What you will do
In the listing below, find the line holding "def kCchHit0 : Nat := 0x0C1208" and the line holding "def kCchCe : Nat := 0x0C1215". Write out those two lines and all lines between, exactly, and nothing more.

Dataset
-- ==== Sys2Proof/Machine/Counters.lean ====
section
/-! DEFINITION. Counter numbers, classes and instances (23 Tables 23.1 and 23.2) and event codes (23 Table 23.8). -/

namespace Sys2Proof.Machine

/-- A counter: number, name, class STICK (else WRAP), instances. -/
structure CtrDef where
  num : Nat
  name : String
  stick : Bool
  insts : Nat
  deriving DecidableEq, Repr

/-- Counters, part 0, in ascending number. -/
def ctrDefs0 : List CtrDef := [
  ⟨0x0C1100, "TIL_CSU_CHECKS", false, 1024⟩,
  ⟨0x0C1101, "TIL_CSU_MISMATCH", true, 1024⟩,
  ⟨0x0C1102, "TIL_CSU_FALSEALARM", true, 1024⟩,
  ⟨0x0C1103, "TIL_CSU_SKIP", true, 1024⟩,
  ⟨0x0C1104, "TIL_ARRAY_CE", true, 1024⟩,
  ⟨0x0C1200, "CCH_LKP_0", false, 16⟩,
  ⟨0x0C1201, "CCH_LKP_1", false, 16⟩,
  ⟨0x0C1202, "CCH_LKP_2", false, 16⟩,
  ⟨0x0C1203, "CCH_LKP_3", false, 16⟩,
  ⟨0x0C1204, "CCH_LKP_4", false, 16⟩,
  ⟨0x0C1205, "CCH_LKP_5", false, 16⟩,
  ⟨0x0C1206, "CCH_LKP_6", false, 16⟩,
  ⟨0x0C1207, "CCH_LKP_7", false, 16⟩,
  ⟨0x0C1208, "CCH_HIT_0", false, 16⟩,
  ⟨0x0C1209, "CCH_HIT_1", false, 16⟩,
  ⟨0x0C120A, "CCH_HIT_2", false, 16⟩,
  ⟨0x0C120B, "CCH_HIT_3", false, 16⟩,
  ⟨0x0C120C, "CCH_HIT_4", false, 16⟩,
  ⟨0x0C120D, "CCH_HIT_5", false, 16⟩,
  ⟨0x0C120E, "CCH_HIT_6", false, 16⟩,
  ⟨0x0C120F, "CCH_HIT_7", false, 16⟩,
  ⟨0x0C1210, "CCH_DEADREAD", false, 16⟩,
  ⟨0x0C1211, "CCH_DRAFT_FILLS", false, 16⟩,
  ⟨0x0C1212, "CCH_DRAFT_MERGED", false, 16⟩,
  ⟨0x0C1213, "CCH_THRASH_EVT", true, 16⟩,
  ⟨0x0C1214, "CCH_PIN_DEMOTE", true, 16⟩,
  ⟨0x0C1215, "CCH_CE", true, 16⟩,
  ⟨0x0C1216, "CCH_UE", true, 16⟩,
  ⟨0x0C1217, "CCH_POISON_DROP", true, 16⟩,
  ⟨0x0C1300, "CCH_NACK", false, 16⟩]

/-- Counters, part 1, in ascending number. -/
def ctrDefs1 : List CtrDef := [
  ⟨0x0C1301, "CCH_TICKET", false, 16⟩,
  ⟨0x0C1302, "CCH_INV_SENT", false, 16⟩,
  ⟨0x0C1303, "CCH_PUSH_NAK", true, 16⟩,
  ⟨0x0C1304, "CCH_UNRESP", true, 16⟩,
  ⟨0x0C1400, "TIL_RTR_CR_COMB", false, 1024⟩,
  ⟨0x0C1401, "TIL_RTR_CR_PASS", false, 1024⟩,
  ⟨0x0C1402, "TIL_RTR_MC_HOLD", false, 1024⟩,
  ⟨0x0C1403, "TIL_RTR_MC_FAIL", true, 1024⟩,
  ⟨0x0C1404, "TIL_SEM_OVF", true, 1024⟩,
  ⟨0x0C1405, "CCH_SEAM_RATIO_CHG", true, 8⟩,
  ⟨0x0C1500, "MEM_RD_BYTES", false, 16⟩,
  ⟨0x0C1501, "MEM_WR_BYTES", false, 16⟩,
  ⟨0x0C1502, "MEM_ACT", false, 256⟩,
  ⟨0x0C1503, "MEM_THROTTLE_CYC", false, 16⟩,
  ⟨0x0C1504, "MEM_REBUILD_LINES", false, 16⟩,
  ⟨0x0C1505, "MEM_CE", true, 256⟩,
  ⟨0x0C1506, "MEM_UE", true, 256⟩,
  ⟨0x0C1507, "MEM_POISON_RD", true, 256⟩,
  ⟨0x0C1508, "MEM_REPAIR", true, 16⟩,
  ⟨0x0C1509, "MEM_REBUILD_SKIP", true, 16⟩,
  ⟨0x0C150A, "MEM_ODECC_CE", true, 256⟩,
  ⟨0x0C1600, "SEQ_STEPS", false, 4⟩,
  ⟨0x0C1601, "SEQ_ITEMS", false, 4⟩,
  ⟨0x0C1602, "SEQ_ADMITS", false, 4⟩,
  ⟨0x0C1603, "SEQ_RETIRES", false, 4⟩,
  ⟨0x0C1604, "SEQ_SUMM", false, 4⟩,
  ⟨0x0C1605, "SEQ_SEL", false, 4⟩,
  ⟨0x0C1606, "SEQ_POOL_SKIP", true, 4⟩,
  ⟨0x0C1607, "SEQ_ITEM_NOADV", true, 4⟩,
  ⟨0x0C1608, "SEQ_NOSEQ", true, 4⟩]

/-- Counters, part 2, in ascending number. -/
def ctrDefs2 : List CtrDef := [
  ⟨0x0C1700, "SCH_LAUNCH", false, 4⟩,
  ⟨0x0C1701, "SCH_AFF_HIT", false, 4⟩,
  ⟨0x0C1702, "SCH_EVICT", false, 4⟩,
  ⟨0x0C1703, "SCH_RESTORE", false, 4⟩,
  ⟨0x0C1704, "SCH_SPLITCHG", false, 4⟩,
  ⟨0x0C1705, "SCH_SAVE_FULL", true, 4⟩,
  ⟨0x0C1706, "SCH_PARK_FULL", true, 4⟩,
  ⟨0x0C1800, "HIF_FETCH", false, 4⟩,
  ⟨0x0C1801, "HIF_CMPL", false, 4⟩,
  ⟨0x0C1802, "HIF_JRNL_REPLAY", false, 4⟩,
  ⟨0x0C1803, "HIF_DB_BAD", true, 4⟩,
  ⟨0x0C1804, "HIF_GEN_STALE", true, 4⟩,
  ⟨0x0C1805, "HIF_DETACH", true, 4⟩,
  ⟨0x0C1900, "FAB_TX_BYTES", false, 32⟩,
  ⟨0x0C1901, "FAB_RX_BYTES", false, 32⟩,
  ⟨0x0C1902, "FAB_REPLAY", false, 32⟩,
  ⟨0x0C1903, "FAB_RED_COMB", false, 4⟩,
  ⟨0x0C1904, "FAB_RESEND", false, 4⟩,
  ⟨0x0C1905, "FAB_WIN_VIOL", true, 256⟩,
  ⟨0x0C1906, "FAB_SRC_DROP", true, 32⟩,
  ⟨0x0C1907, "FAB_CREDIT_VIOL", true, 32⟩,
  ⟨0x0C1908, "FAB_MALFORMED", true, 32⟩,
  ⟨0x0C1909, "FAB_TRANSIT_DROP", true, 4⟩,
  ⟨0x0C190A, "FAB_COLL_STALE", true, 4⟩,
  ⟨0x0C190B, "FAB_AUTH_FAIL", true, 4⟩,
  ⟨0x0C190C, "FAB_UNREACH", true, 4⟩,
  ⟨0x0C1A00, "UDL_FLITS", false, 64⟩,
  ⟨0x0C1A01, "UDL_REPLAY", false, 64⟩,
  ⟨0x0C1A02, "UDL_CRC_ERR", true, 64⟩,
  ⟨0x0C1A03, "UDL_DISCARD", true, 64⟩]

/-- Counters, part 3, in ascending number. -/
def ctrDefs3 : List CtrDef := [
  ⟨0x0C1A04, "UDL_NEGOT_FAIL", true, 64⟩,
  ⟨0x0C1B00, "WP_TAKEN", false, 128⟩,
  ⟨0x0C1B01, "FT_FOSTER_ACC", false, 16⟩,
  ⟨0x0C1B02, "WP_SKIP", true, 128⟩,
  ⟨0x0C1B03, "FT_ROLLBACK", true, 128⟩,
  ⟨0x0C1B04, "FT_LOST_LINES", true, 16⟩,
  ⟨0x0C1C00, "SAF_LASER_B1", true, 32⟩,
  ⟨0x0C1C01, "SAF_LASER_B2", true, 8⟩,
  ⟨0x0C1C02, "SAF_EFUSE_TRIP", true, 23⟩,
  ⟨0x0C1C03, "SAF_TJ_TRIP", true, 14⟩,
  ⟨0x0C1C04, "SAF_LEAK_TRIP", true, 16⟩,
  ⟨0x0C1D00, "PWR_DIV_CHG", false, 16⟩,
  ⟨0x0C1D01, "PWR_DROOP", false, 16⟩,
  ⟨0x0C1D02, "PWR_CAP_STEP", true, 1⟩,
  ⟨0x0C1D03, "PWR_FASTCLAMP", true, 1⟩,
  ⟨0x0C1D04, "PWR_REF_SWITCH", true, 1⟩,
  ⟨0x0C1E00, "ODO_LEDGER_FAULT", true, 1⟩,
  ⟨0x0C1E01, "DBG_TRACE_DROP", true, 20⟩,
  ⟨0x0C1E02, "DBG_FREEWHEEL_CNT", true, 1⟩,
  ⟨0x0C1E03, "DBG_BRAKE_CNT", true, 1⟩,
  ⟨0x0C2000, "CMD_EMBYTES", false, 65536⟩,
  ⟨0x0C2001, "CMD_TASKCYC", false, 65536⟩,
  ⟨0x0C2002, "CMD_HMBYTES", false, 65536⟩,
  ⟨0x0C2003, "CMD_CSUMIS", true, 65536⟩]

/-- Every counter of the module. -/
def ctrDefs : List CtrDef := ctrDefs0 ++ ctrDefs1 ++ ctrDefs2 ++ ctrDefs3

/-- The definition of a counter number. -/
def ctrDef (n : Nat) : Option CtrDef := ctrDefs.find? fun d => d.num == n

/-- STICK counters are 32 bits wide and stick; WRAP counters are 64 bits wide (23 Table 23.1). -/
def ctrSticks (n : Nat) : Bool := match ctrDef n with
  | some d => d.stick
  | none => false

/-! Counter numbers by name. -/
def kTilCsuChecks : Nat := 0x0C1100
def kTilCsuMismatch : Nat := 0x0C1101
def kTilCsuFalsealarm : Nat := 0x0C1102
def kTilCsuSkip : Nat := 0x0C1103
def kTilArrayCe : Nat := 0x0C1104
def kCchLkp0 : Nat := 0x0C1200
def kCchLkp1 : Nat := 0x0C1201
def kCchLkp2 : Nat := 0x0C1202
def kCchLkp3 : Nat := 0x0C1203
def kCchLkp4 : Nat := 0x0C1204
def kCchLkp5 : Nat := 0x0C1205
def kCchLkp6 : Nat := 0x0C1206
def kCchLkp7 : Nat := 0x0C1207
def kCchHit0 : Nat := 0x0C1208
def kCchHit1 : Nat := 0x0C1209
def kCchHit2 : Nat := 0x0C120A
def kCchHit3 : Nat := 0x0C120B
def kCchHit4 : Nat := 0x0C120C
def kCchHit5 : Nat := 0x0C120D
def kCchHit6 : Nat := 0x0C120E
def kCchHit7 : Nat := 0x0C120F
def kCchDeadread : Nat := 0x0C1210
def kCchDraftFills : Nat := 0x0C1211
def kCchDraftMerged : Nat := 0x0C1212
def kCchThrashEvt : Nat := 0x0C1213
def kCchPinDemote : Nat := 0x0C1214
def kCchCe : Nat := 0x0C1215
def kCchUe : Nat := 0x0C1216
def kCchPoisonDrop : Nat := 0x0C1217
def kCchNack : Nat := 0x0C1300
def kCchTicket : Nat := 0x0C1301
def kCchInvSent : Nat := 0x0C1302
def kCchPushNak : Nat := 0x0C1303
def kCchUnresp : Nat := 0x0C1304
def kTilRtrCrComb : Nat := 0x0C1400
def kTilRtrCrPass : Nat := 0x0C1401
def kTilRtrMcHold : Nat := 0x0C1402
def kTilRtrMcFail : Nat := 0x0C1403
def kTilSemOvf : Nat := 0x0C1404
def kCchSeamRatioChg : Nat := 0x0C1405
def kMemRdBytes : Nat := 0x0C1500
def kMemWrBytes : Nat := 0x0C1501
def kMemAct : Nat := 0x0C1502
def kMemThrottleCyc : Nat := 0x0C1503
def kMemRebuildLines : Nat := 0x0C1504
def kMemCe : Nat := 0x0C1505
def kMemUe : Nat := 0x0C1506
def kMemPoisonRd : Nat := 0x0C1507
def kMemRepair : Nat := 0x0C1508
def kMemRebuildSkip : Nat := 0x0C1509
def kMemOdeccCe : Nat := 0x0C150A
def kSeqSteps : Nat := 0x0C1600
def kSeqItems : Nat := 0x0C1601
def kSeqAdmits : Nat := 0x0C1602
def kSeqRetires : Nat := 0x0C1603
def kSeqSumm : Nat := 0x0C1604
def kSeqSel : Nat := 0x0C1605
def kSeqPoolSkip : Nat := 0x0C1606
def kSeqItemNoadv : Nat := 0x0C1607
def kSeqNoseq : Nat := 0x0C1608
def kSchLaunch : Nat := 0x0C1700
def kSchAffHit : Nat := 0x0C1701
def kSchEvict : Nat := 0x0C1702
def kSchRestore : Nat := 0x0C1703
def kSchSplitchg : Nat := 0x0C1704
def kSchSaveFull : Nat := 0x0C1705
def kSchParkFull : Nat := 0x0C1706
def kHifFetch : Nat := 0x0C1800
def kHifCmpl : Nat := 0x0C1801
def kHifJrnlReplay : Nat := 0x0C1802
def kHifDbBad : Nat := 0x0C1803
def kHifGenStale : Nat := 0x0C1804
def kHifDetach : Nat := 0x0C1805
def kFabTxBytes : Nat := 0x0C1900
def kFabRxBytes : Nat := 0x0C1901
def kFabReplay : Nat := 0x0C1902
def kFabRedComb : Nat := 0x0C1903
def kFabResend : Nat := 0x0C1904
def kFabWinViol : Nat := 0x0C1905
def kFabSrcDrop : Nat := 0x0C1906
def kFabCreditViol : Nat := 0x0C1907
def kFabMalformed : Nat := 0x0C1908
def kFabTransitDrop : Nat := 0x0C1909
def kFabCollStale : Nat := 0x0C190A
def kFabAuthFail : Nat := 0x0C190B
def kFabUnreach : Nat := 0x0C190C
def kUdlFlits : Nat := 0x0C1A00
def kUdlReplay : Nat := 0x0C1A01
def kUdlCrcErr : Nat := 0x0C1A02
def kUdlDiscard : Nat := 0x0C1A03
def kUdlNegotFail : Nat := 0x0C1A04
def kWpTaken : Nat := 0x0C1B00
def kFtFosterAcc : Nat := 0x0C1B01
def kWpSkip : Nat := 0x0C1B02
def kFtRollback : Nat := 0x0C1B03
def kFtLostLines : Nat := 0x0C1B04
def kSafLaserB1 : Nat := 0x0C1C00
def kSafLaserB2 : Nat := 0x0C1C01
def kSafEfuseTrip : Nat := 0x0C1C02
def kSafTjTrip : Nat := 0x0C1C03
def kSafLeakTrip : Nat := 0x0C1C04
def kPwrDivChg : Nat := 0x0C1D00
def kPwrDroop : Nat := 0x0C1D01
def kPwrCapStep : Nat := 0x0C1D02
def kPwrFastclamp : Nat := 0x0C1D03
def kPwrRefSwitch : Nat := 0x0C1D04
def kOdoLedgerFault : Nat := 0x0C1E00
def kDbgTraceDrop : Nat := 0x0C1E01
def kDbgFreewheelCnt : Nat := 0x0C1E02
def kDbgBrakeCnt : Nat := 0x0C1E03
def kCmdEmbytes : Nat := 0x0C2000
def kCmdTaskcyc : Nat := 0x0C2001
def kCmdHmbytes : Nat := 0x0C2002
def kCmdCsumis : Nat := 0x0C2003

/-! Event codes by name (23 Table 23.8). -/
def evPwrConvFail : BitVec 32 := 0x02400001
def evPwrVmaxHold : BitVec 32 := 0x02400002
def evPwrDerate : BitVec 32 := 0x02000003
def evPwrRefLost : BitVec 32 := 0x03400001
def evMemThermHigh : BitVec 32 := 0x04400001
def evMemThermCrit : BitVec 32 := 0x04800002
def evMemStackFail : BitVec 32 := 0x04800003
def evMemLaneWeak : BitVec 32 := 0x04400004
def evMemTrainFail : BitVec 32 := 0x04800005
def evMemDegraded : BitVec 32 := 0x04400006
def evFabLinkUp : BitVec 32 := 0x05000001
def evFabLinkFail : BitVec 32 := 0x05400002
def evFabUnreach : BitVec 32 := 0x05800003
def evFabQuarantine : BitVec 32 := 0x05400004
def evDisableDone : BitVec 32 := 0x07000001
def evShrFault : BitVec 32 := 0x07800002
def evSchInterf : BitVec 32 := 0x07400003
def evWpToobig : BitVec 32 := 0x07400004
def evSeqPoolLow : BitVec 32 := 0x08400001
def evCchThrash : BitVec 32 := 0x09400001
def evCchPinDemote : BitVec 32 := 0x09000002
def evCchPinRestore : BitVec 32 := 0x09000003
def evTileFault : BitVec 32 := 0x0A800001
def evUdlLinkFail : BitVec 32 := 0x0A800002
def evXsFault : BitVec 32 := 0x0A800003
def evFtHalfFail : BitVec 32 := 0x0A800004
def evFtDieFail : BitVec 32 := 0x0A800005
def evFtNoSpare : BitVec 32 := 0x0A400006
def evSafTjTrip : BitVec 32 := 0x0AC00007
def evLedgerFault : BitVec 32 := 0x0C800001
def evOdoMax : BitVec 32 := 0x0C008001
def evDbgHalt : BitVec 32 := 0x0D000001
def evFreewheelDone : BitVec 32 := 0x0D000002
def evBrakeDone : BitVec 32 := 0x0D400003
def evDbgTraceLost : BitVec 32 := 0x0D400004
def evFwUpdateFail : BitVec 32 := 0x0E400001
def evKodActDone : BitVec 32 := 0x0F000001

/-- Events and their names (23 R620). -/
def eventNames : List (BitVec 32 × String) := [
  (evPwrConvFail, "PWR_CONV_FAIL"),
  (evPwrVmaxHold, "PWR_VMAX_HOLD"),
  (evPwrDerate, "PWR_DERATE"),
  (evPwrRefLost, "PWR_REF_LOST"),
  (evMemThermHigh, "MEM_THERM_HIGH"),
  (evMemThermCrit, "MEM_THERM_CRIT"),
  (evMemStackFail, "MEM_STACK_FAIL"),
  (evMemLaneWeak, "MEM_LANE_WEAK"),
  (evMemTrainFail, "MEM_TRAIN_FAIL"),
  (evMemDegraded, "MEM_DEGRADED"),
  (evFabLinkUp, "FAB_LINK_UP"),
  (evFabLinkFail, "FAB_LINK_FAIL"),
  (evFabUnreach, "FAB_UNREACH"),
  (evFabQuarantine, "FAB_QUARANTINE"),
  (evDisableDone, "DISABLE_DONE"),
  (evShrFault, "SHR_FAULT"),
  (evSchInterf, "SCH_INTERF"),
  (evWpToobig, "WP_TOOBIG"),
  (evSeqPoolLow, "SEQ_POOL_LOW"),
  (evCchThrash, "CCH_THRASH"),
  (evCchPinDemote, "CCH_PIN_DEMOTE"),
  (evCchPinRestore, "CCH_PIN_RESTORE"),
  (evTileFault, "TILE_FAULT"),
  (evUdlLinkFail, "UDL_LINK_FAIL"),
  (evXsFault, "XS_FAULT"),
  (evFtHalfFail, "FT_HALF_FAIL"),
  (evFtDieFail, "FT_DIE_FAIL"),
  (evFtNoSpare, "FT_NO_SPARE"),
  (evSafTjTrip, "SAF_TJ_TRIP"),
  (evLedgerFault, "LEDGER_FAULT"),
  (evOdoMax, "ODO_MAX"),
  (evDbgHalt, "DBG_HALT"),
  (evFreewheelDone, "FREEWHEEL_DONE"),
  (evBrakeDone, "BRAKE_DONE"),
  (evDbgTraceLost, "DBG_TRACE_LOST"),
  (evFwUpdateFail, "FW_UPDATE_FAIL"),
  (evKodActDone, "KOD_ACT_DONE")]

end Sys2Proof.Machine
end

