-- ==== Sys2Proof/Machine/Coherence.lean ====
section
/-! DEFINITION. The coherence protocol carried out (spec 07): delivery of each message, completion of transactions, fills;
whole accesses made of them; pins and the thrash guard (spec 06); the meanings of the cache and coherence commands. -/

namespace Sys2Proof.Machine

/-! The home's side. -/

/-- A transaction has every acknowledgement it awaits: its request takes effect (07 R228, R230, R231, R238-R240, 06 R208). -/
def Mod.concludeTxn (m : Mod) (k : Nat) (t : Txn) : Mod :=
  let r := t.req
  let a := r.agent
  let m := m.clearBusy k
  match m.line? k with
  | none => m.delReq a k
  | some l =>
    match r.kind with
    | .evict => (m.setDir k dirDI).evictNow k
    | .put => m
    | .gets =>
      let old := l.dir.fwd
      let d : Dir :=
        if l.dir.dstate == 2 then ({ l.dir with fwd := a, ptrs := l.dir.ptrs.filter (· != a) } : Dir).addSharer old
        else { dstate := 2, fwd := a, ptrs := if old == a then [] else [old] }
      let m := m.setDir k d
      if t.direct then m else m.grant k a l .dataF
    | .getx =>
      let m := m.setDir k (dirDX a)
      if t.direct then m else m.grant k a l .dataM
    | .upg => (m.setDir k (dirDX a)).send { kind := .grantM, agent := a, line := k, fwdTo := a }
    | .ncrd => m.grant k a l .ncdata
    | .dead => ((m.setDir k dirDI).dropDead k).delReq a k
    | .ncwi => (m.setDir k dirDI).ncPerform k r
    | .ncwh => (m.setDir k dirDI).ncPerform k r

/-- The same, and what waited for it goes on: requests behind a fill of the line, fills that want a way of the set. -/
def Mod.finishTxn (m : Mod) (k : Nat) (t : Txn) : Mod :=
  ((m.concludeTxn k t).advance k [] advanceFuel).retryFills (plruKey k)

/-- An acknowledgement reaches the home, with the data of an M copy; data counts from the holder that DX names (07 R228, R233). -/
def Mod.ackAt (m : Mod) (k : Nat) (a : AgentId) (data : Option LineData) (poison : Bool) : Mod :=
  match Tab.find k m.cache.txns with
  | none => m
  | some t =>
    if t.pushed || !t.await.contains a then m
    else
      let m := match data, m.line? k with
        | some d, some l => if l.dir.dstate == 3 && l.dir.fwd == a then m.takeData k d poison else m
        | _, _ => m
      let t := { t with await := t.await.filter (· != a) }
      let m := m.updCache fun c => { c with txns := c.txns.put k t }
      if t.await.isEmpty then m.finishTxn k t else m

/-- The answer to a PUSH: DX names a tile that accepted; a declined push counts and leaves DI (07 R240). -/
def Mod.pushAnswer (m : Mod) (k : Nat) (a : AgentId) (accepted : Bool) : Mod :=
  match Tab.find k m.cache.txns with
  | none => m
  | some t =>
    if !(t.pushed && t.await.contains a) then m
    else
      let m := m.clearBusy k
      let m := if accepted then m.setDir k (dirDX a) else m.count kCchPushNak (homeOf k)
      (m.advance k [] advanceFuel).retryFills (plruKey k)

/-- A fill's data arrives (06 R213): EM, or the backing of a pin extent. `lacks` names requesters whose branch meets a port without
credit. -/
def Mod.fillLine (m : Mod) (k : Nat) (e : Ecc) (lacks : List AgentId) : Mod :=
  match m.cache.mshr.getD k [] with
  | [] => m
  | ent :: rest =>
    if ent.data.isSome then m.advance k lacks advanceFuel
    else
      let src := if isPs k then (match m.psAbsent k with
        | some p => p
        | none => none) else some (linePa k)
      let r : LineRes × Mod := match src with
        | some pa => if isPs k then m.backRead pa e else m.memReadLine pa e .ok 0
        | none => (⟨0, false⟩, m)
      (r.2.updCache fun c => { c with mshr := c.mshr.put k ({ ent with data := some (r.1.data, r.1.poison) } :: rest) }).advance k lacks
        advanceFuel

Written solution
def kCchHit0 : Nat := 0x0C1208
def kCchHit1 : Nat := 0x0C1209
def kCchHit2 : Nat := 0x0C120A
def kCchHit3 : Nat := 0x0C120B
def kCchHit4 : Nat := 0x0C120C
def kCchHit5 : Nat := 0x0C120D
def kCchHit6 : Nat := 0x0C120E
def kCchHit7 : Nat := 0x0C120F
def kCchDeadread : Nat := 0x0C1210
def kCchDraftFills : Nat := 0x0C1211
def kCchDraftMerged : Nat := 0x0C1212
def kCchThrashEvt : Nat := 0x0C1213
def kCchPinDemote : Nat := 0x0C1214
def kCchCe : Nat := 0x0C1215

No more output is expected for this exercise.